Agile, config-less approach to off-heap memory management

leventov commented 7 years ago

Currently we have a pool of large (usually they are configured so) buffers, on each query that needs off-heap memory one buffer is allocated for the query. If the query requires more off-heap memory that the buffer size, the data is processed in several runs, each run on a on a subset of dimension values, clearing the buffer between the runs.

Problems:

lack of agility, if the buffer size is configured too small, queries which require a lot off-heap memory are processed in many runs, i. e. too slow, while there could actually be enough free off-heap memory in the system at the moment to process the query in a little number of runs, or in a single run. On the other hand, buffer size couldn't be too big, the limit is the total amount of off-heap memory available (total memory dedicated for the Druid instance - heap memory size) divided by the number of processing threads.
need to configure bufferSize and number of buffers in the first place. Configs are evil. Sometimes users configure inadequate values and don't understand why the system perform poorly.

The different approach

Off-heap memory is allocated in relatively small chunks, fixed sized, e. g. 64K. Fixed chunk size is needed to avoid fragmentation, and to allow simple, lock-free allocation logic.

When a query needs more off-heap memory, it is provided with a list of allocated chunks. But it is not a list of separate ByteBuffer objects (it would kill query processing performance), it is a list of offsets within a single giant ByteBuffer.

Currently space allocation for a dimension value looks like this:

positions[dimIndex] = currentPosition * numBytesPerRecord;
currentPosition++;

Will be just a little more complex:

if (currentChunkOffset + numBytesPerRecord > currentChunkLimit) {
  currentChunkOffset = listOfChunks.get(chunkIndex++);
  currentChunkLimit = currentChunkOffset + chunkSize;
}
positions[dimIndex] = currentChunkOffset;
currentChunkOffset += numBytesPerRecord;

Otherwise the query processing speed shouldn't be affected.

What problems it solves:

Only a single config needed, that is much easier to get right: the total amount of memory, that user dedicates for off-heap processing on the Druid instance.
On heterogeneous query loads, resources are used more effectively.

Problem with this approach

Currently ByteBuffer size is limited to 2 GB, that complicates resource sharing. It would be better to allocate a single giant memory area for all off-heap memory. #3892 will solve this.

leventov commented 7 years ago

The new approach could be combined with experiments on off-heap space pre-allocation for dimension values. Currently off-heap space is allocated on-demand, right during query processing, that plagues the processing loop with branches.

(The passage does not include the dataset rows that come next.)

/-! ### The zone unit -/

theorem reevalWhere_settled (c : ReevalCause) (p : ZoneId → Bool) : DeferralSettled (reevalWhere c p s) :=
  settle_settled _

theorem reevalBinding_settled (c : ReevalCause) (a : Addr) : DeferralSettled (reevalBinding c a s) :=
  reevalWhere_settled _ _ _

variable {s}

theorem recomputeFloor_settled (h : DeferralSettled s) : DeferralSettled (recomputeFloor s) := by
  simp only [recomputeFloor]
  split
  · exact h
  · exact (reportStatus_agrees _).settled (settle_settled _)

theorem writeOutput_settled (h : DeferralSettled s) (o : Option OutputId) (z : ZoneId) :
    DeferralSettled (writeOutput o z s) := by
  unfold writeOutput
  split
  · exact h
  · exact settle_settled _

variable (s)

/-! ### The recovery unit and the output monitor -/

theorem enterRecovery_agrees (n : RecoveryState) : ZonesAgree s (enterRecovery n s) := by constructor <;> simp

theorem markHand_agrees : ZonesAgree s (markHand s) := by constructor <;> simp

theorem enterHard_agrees (r : HardReason) : ZonesAgree s (enterHard r s) :=
  ⟨by simp, by simp, by simp, by simp [enterHard]⟩

theorem toCooling_agrees : ZonesAgree s (toCooling s) := by constructor <;> simp

theorem automaticPulse_agrees : ZonesAgree s (automaticPulse s) := by constructor <;> simp

theorem budgetThen_agrees {f : State → State} (hf : ZonesAgree s (f s)) : ZonesAgree s (budgetThen f s) := by
  unfold budgetThen
  split
  · exact enterHard_agrees s _
  · exact hf

theorem testsThen_agrees {f : State → State} (hf : ZonesAgree s (f s)) : ZonesAgree s (testsThen f s) := by
  unfold testsThen
  split
  · exact enterRecovery_agrees s _
  · exact budgetThen_agrees s hf

@[simp] theorem testsThenCooling_outputFault :
    (testsThen toCooling s).burner.state = .outputFault ↔ s.burner.state = .outputFault :=
  (testsThen_agrees s (toCooling_agrees s)).fault

theorem openEpisode_agrees : ZonesAgree s (openEpisode s) :=
  ⟨by simp, by simp, by simp, by simp [openEpisode]⟩

theorem continueEpisode_agrees : ZonesAgree s (continueEpisode s) :=
  ⟨by simp, by simp, by simp, by simp [continueEpisode]⟩

theorem toObserving_agrees : ZonesAgree s (toObserving s) :=
  ⟨by simp, by simp, by simp, by simp [toObserving]⟩

theorem suspendTold_agrees : ZonesAgree s (suspendTold s) := by
  simp only [suspendTold]
  split
  · constructor <;> simp
  · split
    · refine ZonesAgree.trans ?_ (budgetThen_agrees _ (toCooling_agrees _))
      exact .of_untouched rfl rfl rfl
    · exact .of_untouched rfl rfl rfl

theorem cutPulse_agrees : ZonesAgree s (cutPulse s) := by constructor <;> simp

theorem recoveryFault_agrees (r : Relay) : ZonesAgree s (recoveryFault r s) := by
  simp only [recoveryFault]
  split
  · exact (cutPulse_agrees s).trans (enterHard_agrees _ _)
  · exact cutPulse_agrees s

theorem clearHard_agrees : ZonesAgree s (clearHard s) :=
  ⟨by simp, by simp, by simp, by simp [clearHard]⟩

theorem setRelay_agrees (r : Relay) (x : RelayState) : ZonesAgree s (s.setRelay r x) := .of_untouched rfl rfl rfl

variable {s}

/-- A mismatch on a box relay takes the burner to OUTPUT_FAULT, and the valve drives follow at once (R67, R93). -/
theorem mismatch_settled (h : DeferralSettled s) (r : Relay) : DeferralSettled (mismatch r s) := by
  simp only [mismatch]
  split
  · exact (recoveryFault_agrees _ r).settled (settle_settled _)
  · exact ((setRelay_agrees _ _ _).trans (raise_agrees _ _ _)).settled h

theorem clearFaults_settled (h : DeferralSettled s) : DeferralSettled (clearFaults s) := by
  simp only [clearFaults]
  refine forEach_preserves DeferralSettled _ (fun r t => (setRelay_agrees t r _).settled) _ _ ?_
  split
  · exact settle_settled _
  · exact h.of_untouched (by simp) (by simp) (by simp)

Even more branches are required with the new approach.

Also, off-heap space could be pre-allocated based on popularity of dimension values, from most popular to least popular, that would improve memory and page cache usage.

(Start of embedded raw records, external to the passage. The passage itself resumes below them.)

-- ==== Sys2Proof/Decode.lean ====
section
/-! DEFINITION. Decoding and encoding (30_encoding.md R90 to R95). -/

namespace Sys2Proof

open Machine

/-- Why a byte sequence is no instruction. -/
inductive DecodeError where
  /-- Fewer than nine bytes: every instruction is nine bytes long (R90). The engine never meets this: its fetch reads
  nine bytes or faults (log 19; safe). -/
  | truncated
  deriving DecidableEq, Repr

/-- The instruction of a 72-bit word: every word is a CPJ with the fields of R91 (R93). -/
def decodeWord (w : InstrWord) : Instr := .cpj (fieldA w) (fieldB w) (fieldJ w)

/-- The instruction at the front of a byte sequence, with the bytes after it. Total; the only rejection is for want of
bytes (R93, R94). -/
def decode : List Byte → Except DecodeError (Instr × List Byte)
  | b0 :: b1 :: b2 :: b3 :: b4 :: b5 :: b6 :: b7 :: b8 :: rest =>
    .ok (decodeWord (be72 (be24 b0 b1 b2) (be24 b3 b4 b5) (be24 b6 b7 b8)), rest)
  | _ => .error .truncated

/-- The nine bytes of an instruction: A, B, J, each three bytes big-endian (R91, R96). -/
def encode : Instr → List Byte
  | .cpj a b j => addrBytes a ++ addrBytes b ++ addrBytes j

/-- The nine bytes of a 72-bit word, most significant first (R91). -/
def wordBytes (w : InstrWord) : List Byte :=
  addrBytes (fieldA w) ++ addrBytes (fieldB w) ++ addrBytes (fieldJ w)

/-- The 72-bit word whose low `nbits` bits are those of `w` and whose other bits are 0. Bit 0 is bit 0 of the table's
72-bit word, so it lies in the byte at `pc + 8` (opcode_table.json: "byte at pc is most significant"; log 17). -/
def tableWord (nbits w : Nat) : InstrWord := BitVec.ofNat 72 (w % 2 ^ nbits)

/-- What the decoder reads from the instruction whose bits, numbered as opcode_table.json numbers them, are `w`. -/
def decodeTableWord (nbits w : Nat) : Option Instr :=
  match decode (wordBytes (tableWord nbits w)) with
  | .ok (i, _) => some i
  | .error _ => none

end Sys2Proof
end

leventov commented 7 years ago

Also, this approach may not work well if numBytesPerRecord is comparable with the chunk size, e. g. for sketches. In this case, as large as possible area of continuous memory could be allocated in the new-style pool, and then the processing uses the old approach with multiple runs over the data.

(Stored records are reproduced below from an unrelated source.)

-- ==== Sys2Proof/Safety.lean ====
section
/-! DEFINITION. What counts as a safe run, and the terms the claims use. -/

namespace Sys2Proof.Safety

open Sys2Proof.Machine

/-- No fatal error has ended the run (R184). -/
abbrev Safe (s : State) : Prop := s.mode ≠ .faulted

/-- The next step is a step of the engine: a frame runs, a cycle of it is left (R132), and no RESET arrives now. -/
abbrev Running (s : State) : Prop :=
  s.mode = .run ∧ s.cycles < Config.cyclesPerFrame ∧ resetDue s = false

/-- No RESET that arrives within a frame stands first among the requests. -/
def undisturbed (requests : List HostOp) : Bool :=
  match requests with
  | .reset fromCycle :: _ => decide (Config.cyclesPerFrame ≤ fromCycle)
  | _ => true

/-- What the host asks for in one frame period, in the strict order of R138; the wait of its step 5 is no operation. -/
def framePeriod (mask : Half) : List HostOp := [.keyWrite mask, .frameTick, .screenSample, .audioSample]

/-- A whole launch: the ROM, then one frame period for each mask (R211, R138, R140). -/
def launchScript (rom : List Byte) (masks : List Half) : List HostOp := .loadRom rom :: masks.flatMap framePeriod

/-- An access of `n` bytes at `addr` succeeds exactly when it is in range, and raises `OutOfRange(addr, n)` otherwise
(R54). -/
def RangeChecked {α : Type} (access : Except OutOfRange α) (addr n : Nat) : Prop :=
  if addr + n - 1 ≤ 0xFFFFFF then ∃ v, access = .ok v else access = .error ⟨addr, n⟩

/-- The same state but for memory and `PC`. -/
def SameButMemPc (s t : State) : Prop :=
  t.mode = s.mode ∧ t.cycles = s.cycles ∧ t.launch = s.launch ∧ t.keyWritten = s.keyWritten ∧
    t.requests = s.requests ∧ t.replies = s.replies

/-- What every run keeps true, from reset on.

`memory`: memory stands in its canonical form. `count`: `N` is at most 65,536 (R32). `running`: while a frame runs a
cycle of it is left and the launch has started. `stopped`: FAULTED is entered only from a frame, by a fetch that cannot
be made, and that error is the last report (R134, R184). `keyed`: a KEY_WRITE made for the next frame stands in KEY until
that frame starts (R152; log 9). -/
structure RunInvariant (s : State) : Prop where
  memory : s.mem.wf
  count : s.cycles ≤ Config.cyclesPerFrame
  running : s.mode = .run → s.cycles < Config.cyclesPerFrame ∧ s.launch = .started
  stopped : s.mode = .faulted → s.cycles < Config.cyclesPerFrame ∧ s.launch = .started ∧
    ∃ e, fetchWord s.mem s.pc = .error e ∧ s.replies.head? = some (.fatal e)
  keyed : ∀ mask, s.keyWritten = some mask → s.mode = .idle ∧ s.mem.read16 Config.keyAddr = .ok mask

end Sys2Proof.Safety
end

gianm commented 7 years ago

What problems it solves:

Only a single config needed, that is much easier to get right: the total amount of memory, that user dedicates for off-heap processing on the Druid instance.

On heterogeneous query loads, resources are used more effectively.

I agree these are problems worth solving. The current memory allocation system does have too many configs and it's difficult to size them optimally (and, like you pointed out, can be impossible to achieve really optimal behavior for heterogenous workloads).

Despite the weaknesses of the current system, it does have one good feature: once a query starts it doesn't ever need to block waiting to allocate more memory. The memory is all reserved up front, and then the query proceeds until complete. If queries allocated memory more dynamically, we need some way of dealing with a situation where two queries both want to allocate the "last chunk" of available memory.

leventov commented 7 years ago

@gianm this feature is still here in the proposed approach, and the logic of "multiple runs" is not changed. To prevent situation when one or several expensive queries take all available off-heap memory, dynamic constraints could be added, like no query could receive more memory, than current amount of free off-heap memory, divided by the current number of idle processing threads. In the worst case it would always divide resources as fair as the current approach (when all queries are equally expensive), but if cheaper queries are run in parallel with more expensive queries, it would allow for expensive queries to allocate more memory, while cheaper queries are not hurt.

b-slim commented 7 years ago

Dropping a comment to follow the thread.

gianm commented 7 years ago

To prevent situation when one or several expensive queries take all available off-heap memory, dynamic constraints could be added, like no query could receive more memory, than current amount of free off-heap memory, divided by the current number of idle processing threads.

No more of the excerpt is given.